I wish I could hibernate like a bear or a cat. Cats seem to basically hibernate because they sleep so much.


----------



## CarlaMarie (Jan 7, 2011)

Hi Cat Dancer,
Winter is a bummer. My favorite season is spring. It is an exciting time of year. I am down south so it is around the corner. I notice your love of cats. I am a cat and dog fan myself. I have two amazing cats Mikey Moo, ki ki, and Henry the Dog. Miley is a hunter he brought home a bird today. He was mad because I would not allow it in the house. He such a proud hunter. Ki ki is a fat lazy girl who only likes my kids. Henry is my boy he doesn't leave my side.


----------



## Cat Dancer (Jan 7, 2011)

I love spring too. I love dogs too. I have two dogs. They are just mutt dogs, but I love them. Buddy and Lucky are their names. I do love cats. Your cats and dog sound wonderful. Thanks for talking with me.  It made me smile.
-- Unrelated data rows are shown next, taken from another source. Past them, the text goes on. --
-- ==== Sys2Proof/Laws/Operands.lean ====
section
/-! SUPPORT. The laws of locations, operand resolution and the views. -/

namespace Sys2Proof.Machine

/-! ### Locations -/

/-- A location's value is below 2^w (10_state.md R21). -/
theorem readLoc_lt (l : Loc) (x : StateVector) : readLoc l x < 2 ^ widthOf l := by
  cases l <;> exact BitVec.isLt _

/-- A fitted value written is the value read. -/
theorem readLoc_writeLoc_same {l : Loc} {v : Nat} (x : StateVector) (h : v < 2 ^ widthOf l) :
    readLoc l (writeLoc l v x) = v := by
  cases l <;> simp only [readLoc, writeLoc, BitVec.toNat_ofNat] <;> exact Nat.mod_eq_of_lt h

/-- A write leaves every other location as it was. -/
theorem readLoc_writeLoc_other {l k : Loc} (h : k ≠ l) (v : Nat) (x : StateVector) :
    readLoc k (writeLoc l v x) = readLoc k x := by
  cases l <;> cases k <;> first | rfl | exact absurd rfl h

/-- Writing what a location holds changes nothing. -/
theorem writeLoc_readLoc (l : Loc) (x : StateVector) : writeLoc l (readLoc l x) x = x := by
  cases l <;> simp [readLoc, writeLoc]

/-- Writes to a location agree when they agree modulo its width. -/
theorem readLoc_writeLoc (l k : Loc) (v : Nat) (x : StateVector) :
    readLoc k (writeLoc l v x) = if k = l then v % 2 ^ widthOf l else readLoc k x := by
  by_cases h : k = l
  · subst h
    cases k <;> simp [readLoc, writeLoc, widthOf]
  · simp [h, readLoc_writeLoc_other]

/-! ### Resolution -/

/-- A source operand that stands for a value resolves to it. -/
theorem resolve_of_valueOf {x : StateVector} {o : Operand} {v : Resolved} (k : Nat) (h : valueOf x o = some v) :
    resolve k o x = .ok v := by
  cases o <;> simp_all [valueOf, resolve]

/-- A source operand resolves exactly to the value it stands for, or is an "other" token and is reported. -/
theorem resolve_cases (k : Nat) (o : Operand) (x : StateVector) :
    (∃ v, valueOf x o = some v ∧ resolve k o x = .ok v) ∨
    (∃ t, o = .other t ∧ resolve k o x = .error (.unknownOperand t k)) := by
  cases o with
  | loc l sp => exact .inl ⟨_, rfl, rfl⟩
  | lit neg ds => exact .inl ⟨_, rfl, rfl⟩
  | other t => exact .inr ⟨t, rfl, rfl⟩

/-- A destination is a location name, or is reported at offset 1. -/
theorem destOf_cases (o : Operand) :
    (∃ d sp, o = .loc d sp ∧ destOf o = .ok d) ∨
    ((∀ d sp, o ≠ .loc d sp) ∧ destOf o = .error (.unknownOperand o.text 1)) := by
  cases o with
  | loc l sp => exact .inl ⟨l, sp, rfl, rfl⟩
  | lit neg ds => exact .inr ⟨by simp, rfl⟩
  | other t => exact .inr ⟨by simp, rfl⟩

/-- Resolution reads the locations only. -/
theorem resolve_congr {x y : StateVector} (h : ∀ l, readLoc l x = readLoc l y) (k : Nat) (o : Operand) :
    resolve k o x = resolve k o y := by
  cases o <;> simp [resolve, h]

/-! ### Fields -/

/-- The values of the fields agree when the locations and the control fields do. -/
theorem mem_fieldValues {x : StateVector} {v : Nat} :
    v ∈ fieldValues x ↔ (∃ l, v = readLoc l x) ∨ v = x.opcode.toNat ∨ v = x.reserved.toNat ∨ v = x.flags.toNat := by
  constructor
  · intro h
    simp only [fieldValues, List.mem_cons, List.not_mem_nil, or_false] at h
    rcases h with h | h | h | h | h | h | h | h | h | h | h
    · exact .inl ⟨.regC, h⟩
    · exact .inl ⟨.regB, h⟩
    · exact .inl ⟨.regA, h⟩
    · exact .inl ⟨.mem5, h⟩
    · exact .inl ⟨.mem4, h⟩
    · exact .inl ⟨.mem3, h⟩
    · exact .inl ⟨.mem2, h⟩
    · exact .inl ⟨.mem1, h⟩
    · exact .inr (.inl h)
    · exact .inr (.inr (.inl h))
    · exact .inr (.inr (.inr h))
  · rintro (⟨l, rfl⟩ | rfl | rfl | rfl)
    · cases l <;> simp [fieldValues, readLoc]
    all_goals simp [fieldValues]

/-- Whether every field is below 2^32 depends on the locations only (40_engine.md R122). -/
theorem fields_small_iff (x : StateVector) :
    (∀ v ∈ fieldValues x, v < 2 ^ 32) ↔ ∀ l, readLoc l x < 2 ^ 32 := by
  constructor
  · intro h l
    exact h _ (mem_fieldValues.mpr (.inl ⟨l, rfl⟩))
  · intro h v hv
    rcases mem_fieldValues.mp hv with ⟨l, rfl⟩ | rfl | rfl | rfl
    · exact h l
    · exact lt_of_lt_of_le x.opcode.isLt (by norm_num)
    · exact lt_of_lt_of_le x.reserved.isLt (by norm_num)
    · exact lt_of_lt_of_le x.flags.isLt (by norm_num)

end Sys2Proof.Machine
end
I have four cats, Rainbow, Lily, Patti and the King. LOL. He really does think he's the king.


----------



## Cat Dancer (Jan 7, 2011)

We have three fish too, Cookie, Patrick and Poppy.


----------



## David Baxter PhD (Jan 7, 2011)

I wonder if the cats think it's weird that you named the members of their seafood buffet...


----------



## Cat Dancer (Jan 7, 2011)

i wonder...........mg: Probably.


----------



## gooblax (Jan 7, 2011)

Hey guys 
Just popping in here and noticing the discussion topic, I wanted to share a picture of my cat, taken a couple of minutes after the family got home from our overnight Christmas trip.


"They won't forget me next time!"

Does anyone else have any pet pictures or stories they'd like to share?


----------



## Cat Dancer (Jan 7, 2011)

Hee hee!!! I love that picture. 

here's a picture of my patti with a Santa hat on.


----------



## Yuray (Jan 7, 2011)

Heres a picture of my cat and my bird.


----------



## CarlaMarie (Jan 7, 2011)

Yuray that is way funny!:lol:


----------



## Yuray (Jan 7, 2011)

There seems to be no smiley for 'absolute humility' for me to paste here, so I will bask in the accolades, knowing they are short lived:notworthy:


----------



## gooblax (Jan 7, 2011)

Cat Dancer - Your cat looks adorable with the Santa hat.  I don't think mine would wear one for long enough to get a picture  I'm glad you liked cat-in-a-bag, lol 

Yuray - Haha!


----------



## David Baxter PhD (Jan 7, 2011)

I found a video of *Cookie, Patrick and Poppy*:


----------



## Yuray (Jan 7, 2011)

Hmmmm.....the two fish in the bottom right hand corner..........suspicous behaviour....an affair?


----------



## David Baxter PhD (Jan 8, 2011)

That's Patrick and Poppy. They're always late for everything.


----------



## Cat Dancer (Jan 8, 2011)

Hee hee. You all always make me laugh. 

Yuray, i love your cat bird. Although it is a little creepy.


----------



## CarlaMarie (Jan 8, 2011)

I forgot to mention Diego the bunny and the fish. There are four nemo's and becouse my children we will call them Chou-Chou and Jimmy Jack (our nick names for them don't ask why the other one is pooch). They both demanded to name them. The fish have 2 sets of names I can't keep up. I love to photograph my pets. I think they are the best thing since sliced bread. I have amazing pet stories. I bet I could write a book.


----------



## Cat Dancer (Jan 8, 2011)

They are sweet, Carla.


----------



## David Baxter PhD (Jan 8, 2011)

But none of them look sliced to me. I don't get it...


----------



## CarlaMarie (Jan 8, 2011)

That is very funny, Dr. Baxter. I can think of lots of funnies but they are probably not appropriate. I apreciate the joke.


----------